◆ **RECORDS FOR THE TASK**:
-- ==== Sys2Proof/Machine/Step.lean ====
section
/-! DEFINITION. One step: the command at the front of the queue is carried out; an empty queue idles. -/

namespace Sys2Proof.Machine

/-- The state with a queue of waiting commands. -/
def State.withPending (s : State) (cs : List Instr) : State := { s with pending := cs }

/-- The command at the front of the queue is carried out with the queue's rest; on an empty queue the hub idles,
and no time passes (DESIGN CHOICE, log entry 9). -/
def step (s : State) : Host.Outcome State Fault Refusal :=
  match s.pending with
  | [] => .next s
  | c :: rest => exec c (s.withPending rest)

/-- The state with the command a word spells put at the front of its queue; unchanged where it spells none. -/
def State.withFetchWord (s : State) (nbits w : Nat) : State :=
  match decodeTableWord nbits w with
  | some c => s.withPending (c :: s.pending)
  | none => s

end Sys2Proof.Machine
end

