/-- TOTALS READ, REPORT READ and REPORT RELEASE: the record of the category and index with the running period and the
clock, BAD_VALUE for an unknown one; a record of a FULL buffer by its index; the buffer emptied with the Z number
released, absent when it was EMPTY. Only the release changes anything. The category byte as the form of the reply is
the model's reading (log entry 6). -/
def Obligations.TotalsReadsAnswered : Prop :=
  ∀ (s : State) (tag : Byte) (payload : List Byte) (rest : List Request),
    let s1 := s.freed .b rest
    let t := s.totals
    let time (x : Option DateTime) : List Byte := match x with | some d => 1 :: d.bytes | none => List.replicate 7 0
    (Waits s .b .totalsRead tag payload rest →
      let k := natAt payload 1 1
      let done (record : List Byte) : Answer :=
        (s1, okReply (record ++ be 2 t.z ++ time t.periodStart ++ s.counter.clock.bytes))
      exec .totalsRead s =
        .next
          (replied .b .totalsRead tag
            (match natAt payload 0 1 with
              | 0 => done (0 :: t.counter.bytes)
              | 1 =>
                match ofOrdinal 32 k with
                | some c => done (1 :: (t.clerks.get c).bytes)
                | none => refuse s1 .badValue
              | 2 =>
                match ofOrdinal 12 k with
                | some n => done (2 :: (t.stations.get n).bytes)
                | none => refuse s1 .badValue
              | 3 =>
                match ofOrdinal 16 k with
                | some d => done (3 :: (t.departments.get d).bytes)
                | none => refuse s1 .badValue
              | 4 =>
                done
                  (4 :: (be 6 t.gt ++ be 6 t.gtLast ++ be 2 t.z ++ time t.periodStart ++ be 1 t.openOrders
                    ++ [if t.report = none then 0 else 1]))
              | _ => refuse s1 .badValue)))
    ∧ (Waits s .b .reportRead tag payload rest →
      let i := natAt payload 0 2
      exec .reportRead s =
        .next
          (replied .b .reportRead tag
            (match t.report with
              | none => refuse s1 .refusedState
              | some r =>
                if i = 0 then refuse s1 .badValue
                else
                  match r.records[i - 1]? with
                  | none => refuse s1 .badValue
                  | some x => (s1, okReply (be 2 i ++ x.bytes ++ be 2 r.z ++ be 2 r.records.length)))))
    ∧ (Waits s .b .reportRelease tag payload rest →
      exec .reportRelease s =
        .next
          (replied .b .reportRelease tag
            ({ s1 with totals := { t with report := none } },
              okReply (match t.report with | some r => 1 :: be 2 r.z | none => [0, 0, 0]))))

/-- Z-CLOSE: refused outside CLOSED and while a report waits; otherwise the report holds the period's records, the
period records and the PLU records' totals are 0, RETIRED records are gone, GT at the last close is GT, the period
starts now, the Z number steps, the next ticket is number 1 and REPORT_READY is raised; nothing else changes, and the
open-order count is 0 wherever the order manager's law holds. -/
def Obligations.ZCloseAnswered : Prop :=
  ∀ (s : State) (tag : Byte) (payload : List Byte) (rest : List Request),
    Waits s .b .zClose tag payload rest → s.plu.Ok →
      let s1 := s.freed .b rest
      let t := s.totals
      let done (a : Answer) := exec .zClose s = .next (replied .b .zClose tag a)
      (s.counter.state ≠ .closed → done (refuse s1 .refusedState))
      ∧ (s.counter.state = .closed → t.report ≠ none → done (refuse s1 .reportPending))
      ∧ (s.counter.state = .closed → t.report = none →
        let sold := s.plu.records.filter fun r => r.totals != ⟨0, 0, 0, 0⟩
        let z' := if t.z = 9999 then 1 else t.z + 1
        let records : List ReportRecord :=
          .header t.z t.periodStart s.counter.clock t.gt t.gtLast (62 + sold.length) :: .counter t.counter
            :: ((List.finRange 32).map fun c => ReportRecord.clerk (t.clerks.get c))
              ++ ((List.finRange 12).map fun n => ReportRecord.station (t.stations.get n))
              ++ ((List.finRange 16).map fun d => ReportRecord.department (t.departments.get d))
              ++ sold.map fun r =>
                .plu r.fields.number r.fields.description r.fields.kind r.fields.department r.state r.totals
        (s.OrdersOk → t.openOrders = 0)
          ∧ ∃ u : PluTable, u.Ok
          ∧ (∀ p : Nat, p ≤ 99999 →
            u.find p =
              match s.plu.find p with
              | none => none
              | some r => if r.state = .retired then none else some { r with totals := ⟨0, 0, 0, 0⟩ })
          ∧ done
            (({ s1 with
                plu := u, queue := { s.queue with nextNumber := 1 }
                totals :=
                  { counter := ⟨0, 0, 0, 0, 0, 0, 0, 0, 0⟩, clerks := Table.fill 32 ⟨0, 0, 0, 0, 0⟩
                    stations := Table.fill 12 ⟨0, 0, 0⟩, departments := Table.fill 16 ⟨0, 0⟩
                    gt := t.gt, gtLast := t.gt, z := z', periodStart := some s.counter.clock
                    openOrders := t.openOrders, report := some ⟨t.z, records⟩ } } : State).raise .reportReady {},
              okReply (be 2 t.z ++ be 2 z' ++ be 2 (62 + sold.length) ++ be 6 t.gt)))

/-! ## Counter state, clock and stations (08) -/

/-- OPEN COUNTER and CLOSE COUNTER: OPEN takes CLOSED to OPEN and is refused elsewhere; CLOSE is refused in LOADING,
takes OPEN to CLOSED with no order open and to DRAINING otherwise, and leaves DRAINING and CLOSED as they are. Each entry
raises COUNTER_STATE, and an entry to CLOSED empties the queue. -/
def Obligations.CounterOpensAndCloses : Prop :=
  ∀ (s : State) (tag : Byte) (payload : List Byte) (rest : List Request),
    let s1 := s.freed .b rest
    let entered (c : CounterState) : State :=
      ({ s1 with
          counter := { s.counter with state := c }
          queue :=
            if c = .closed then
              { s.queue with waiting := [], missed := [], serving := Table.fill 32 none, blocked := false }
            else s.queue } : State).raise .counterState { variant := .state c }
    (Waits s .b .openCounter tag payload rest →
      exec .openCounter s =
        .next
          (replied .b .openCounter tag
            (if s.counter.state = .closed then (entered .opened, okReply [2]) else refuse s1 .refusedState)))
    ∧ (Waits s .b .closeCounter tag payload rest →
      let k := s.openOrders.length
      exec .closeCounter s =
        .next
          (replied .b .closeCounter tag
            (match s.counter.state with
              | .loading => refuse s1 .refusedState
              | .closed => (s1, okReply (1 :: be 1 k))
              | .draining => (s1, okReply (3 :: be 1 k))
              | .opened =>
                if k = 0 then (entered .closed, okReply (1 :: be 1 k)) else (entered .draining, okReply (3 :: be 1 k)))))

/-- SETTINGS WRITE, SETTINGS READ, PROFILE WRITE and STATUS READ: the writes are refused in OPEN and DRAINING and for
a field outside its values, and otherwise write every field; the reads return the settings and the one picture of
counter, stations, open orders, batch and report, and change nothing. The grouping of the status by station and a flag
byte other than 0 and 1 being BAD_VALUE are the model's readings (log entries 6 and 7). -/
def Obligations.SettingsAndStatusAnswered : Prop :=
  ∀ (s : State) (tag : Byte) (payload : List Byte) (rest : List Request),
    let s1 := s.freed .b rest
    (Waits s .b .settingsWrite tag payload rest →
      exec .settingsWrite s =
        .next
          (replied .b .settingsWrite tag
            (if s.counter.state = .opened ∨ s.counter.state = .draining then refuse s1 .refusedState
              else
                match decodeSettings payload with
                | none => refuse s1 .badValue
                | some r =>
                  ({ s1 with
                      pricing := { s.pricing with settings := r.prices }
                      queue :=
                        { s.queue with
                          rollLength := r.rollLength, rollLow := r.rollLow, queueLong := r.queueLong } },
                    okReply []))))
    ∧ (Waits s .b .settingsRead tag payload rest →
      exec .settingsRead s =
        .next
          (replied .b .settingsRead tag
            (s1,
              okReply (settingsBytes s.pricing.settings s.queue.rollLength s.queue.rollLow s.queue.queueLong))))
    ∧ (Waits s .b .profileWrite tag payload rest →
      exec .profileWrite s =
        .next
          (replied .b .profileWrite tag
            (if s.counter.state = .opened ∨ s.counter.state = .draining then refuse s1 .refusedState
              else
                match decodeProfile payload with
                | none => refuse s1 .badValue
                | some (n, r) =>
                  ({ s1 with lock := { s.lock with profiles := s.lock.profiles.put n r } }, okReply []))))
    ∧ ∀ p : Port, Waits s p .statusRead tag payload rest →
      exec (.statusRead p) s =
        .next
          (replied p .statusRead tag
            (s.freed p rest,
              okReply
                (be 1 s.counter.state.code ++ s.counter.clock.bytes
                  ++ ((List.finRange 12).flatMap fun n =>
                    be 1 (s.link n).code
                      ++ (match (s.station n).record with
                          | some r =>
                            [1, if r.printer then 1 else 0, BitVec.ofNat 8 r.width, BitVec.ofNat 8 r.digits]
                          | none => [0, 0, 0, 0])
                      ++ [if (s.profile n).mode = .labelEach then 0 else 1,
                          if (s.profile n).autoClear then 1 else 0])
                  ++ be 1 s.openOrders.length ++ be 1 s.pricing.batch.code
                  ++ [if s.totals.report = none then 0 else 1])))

---

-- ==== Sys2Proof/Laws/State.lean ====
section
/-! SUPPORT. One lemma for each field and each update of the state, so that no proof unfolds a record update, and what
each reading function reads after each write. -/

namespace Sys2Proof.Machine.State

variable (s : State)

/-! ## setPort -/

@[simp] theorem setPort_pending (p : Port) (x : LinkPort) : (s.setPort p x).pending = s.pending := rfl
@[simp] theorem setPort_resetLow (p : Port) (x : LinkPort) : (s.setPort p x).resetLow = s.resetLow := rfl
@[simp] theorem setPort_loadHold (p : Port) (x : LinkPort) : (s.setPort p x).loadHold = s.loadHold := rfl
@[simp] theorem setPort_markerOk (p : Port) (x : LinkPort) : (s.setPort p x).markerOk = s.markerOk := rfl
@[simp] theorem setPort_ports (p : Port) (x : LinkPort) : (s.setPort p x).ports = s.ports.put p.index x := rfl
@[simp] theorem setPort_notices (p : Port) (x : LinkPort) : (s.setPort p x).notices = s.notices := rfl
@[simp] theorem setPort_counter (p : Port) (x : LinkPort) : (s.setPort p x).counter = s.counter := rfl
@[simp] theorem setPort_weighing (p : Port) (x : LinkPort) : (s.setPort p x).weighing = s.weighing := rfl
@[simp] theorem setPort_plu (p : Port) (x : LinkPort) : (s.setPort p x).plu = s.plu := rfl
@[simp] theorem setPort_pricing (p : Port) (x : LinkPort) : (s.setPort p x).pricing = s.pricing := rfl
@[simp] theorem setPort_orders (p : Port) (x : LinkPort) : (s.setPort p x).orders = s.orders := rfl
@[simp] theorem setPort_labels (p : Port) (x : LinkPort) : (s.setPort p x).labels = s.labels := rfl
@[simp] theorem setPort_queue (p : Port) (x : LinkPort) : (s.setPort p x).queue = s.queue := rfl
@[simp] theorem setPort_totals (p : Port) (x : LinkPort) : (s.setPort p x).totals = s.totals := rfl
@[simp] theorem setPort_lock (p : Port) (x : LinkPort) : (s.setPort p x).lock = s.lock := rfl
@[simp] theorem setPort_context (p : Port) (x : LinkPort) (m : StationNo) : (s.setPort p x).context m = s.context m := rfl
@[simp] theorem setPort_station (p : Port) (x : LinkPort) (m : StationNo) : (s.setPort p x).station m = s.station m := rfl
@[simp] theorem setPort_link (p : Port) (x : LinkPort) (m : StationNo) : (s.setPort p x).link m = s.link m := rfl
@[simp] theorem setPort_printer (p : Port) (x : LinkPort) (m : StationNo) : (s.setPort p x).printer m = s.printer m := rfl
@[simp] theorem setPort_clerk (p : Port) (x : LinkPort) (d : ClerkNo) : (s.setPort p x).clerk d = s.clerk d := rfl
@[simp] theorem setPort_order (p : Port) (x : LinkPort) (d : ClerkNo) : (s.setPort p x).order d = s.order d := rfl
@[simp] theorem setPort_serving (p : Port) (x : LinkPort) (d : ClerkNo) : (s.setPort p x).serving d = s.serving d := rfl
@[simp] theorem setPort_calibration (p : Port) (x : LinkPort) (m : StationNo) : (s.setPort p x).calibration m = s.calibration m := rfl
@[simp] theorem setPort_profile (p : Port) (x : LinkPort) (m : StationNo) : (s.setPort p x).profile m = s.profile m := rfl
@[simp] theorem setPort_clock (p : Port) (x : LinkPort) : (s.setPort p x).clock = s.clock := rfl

◆ **TASK INSTRUCTIONS**: Give back every line of the listing where the word "nbits" shows up.

◆ **RESULT OF THE EXERCISE**:
def State.withFetchWord (s : State) (nbits w : Nat) : State :=
  match decodeTableWord nbits w with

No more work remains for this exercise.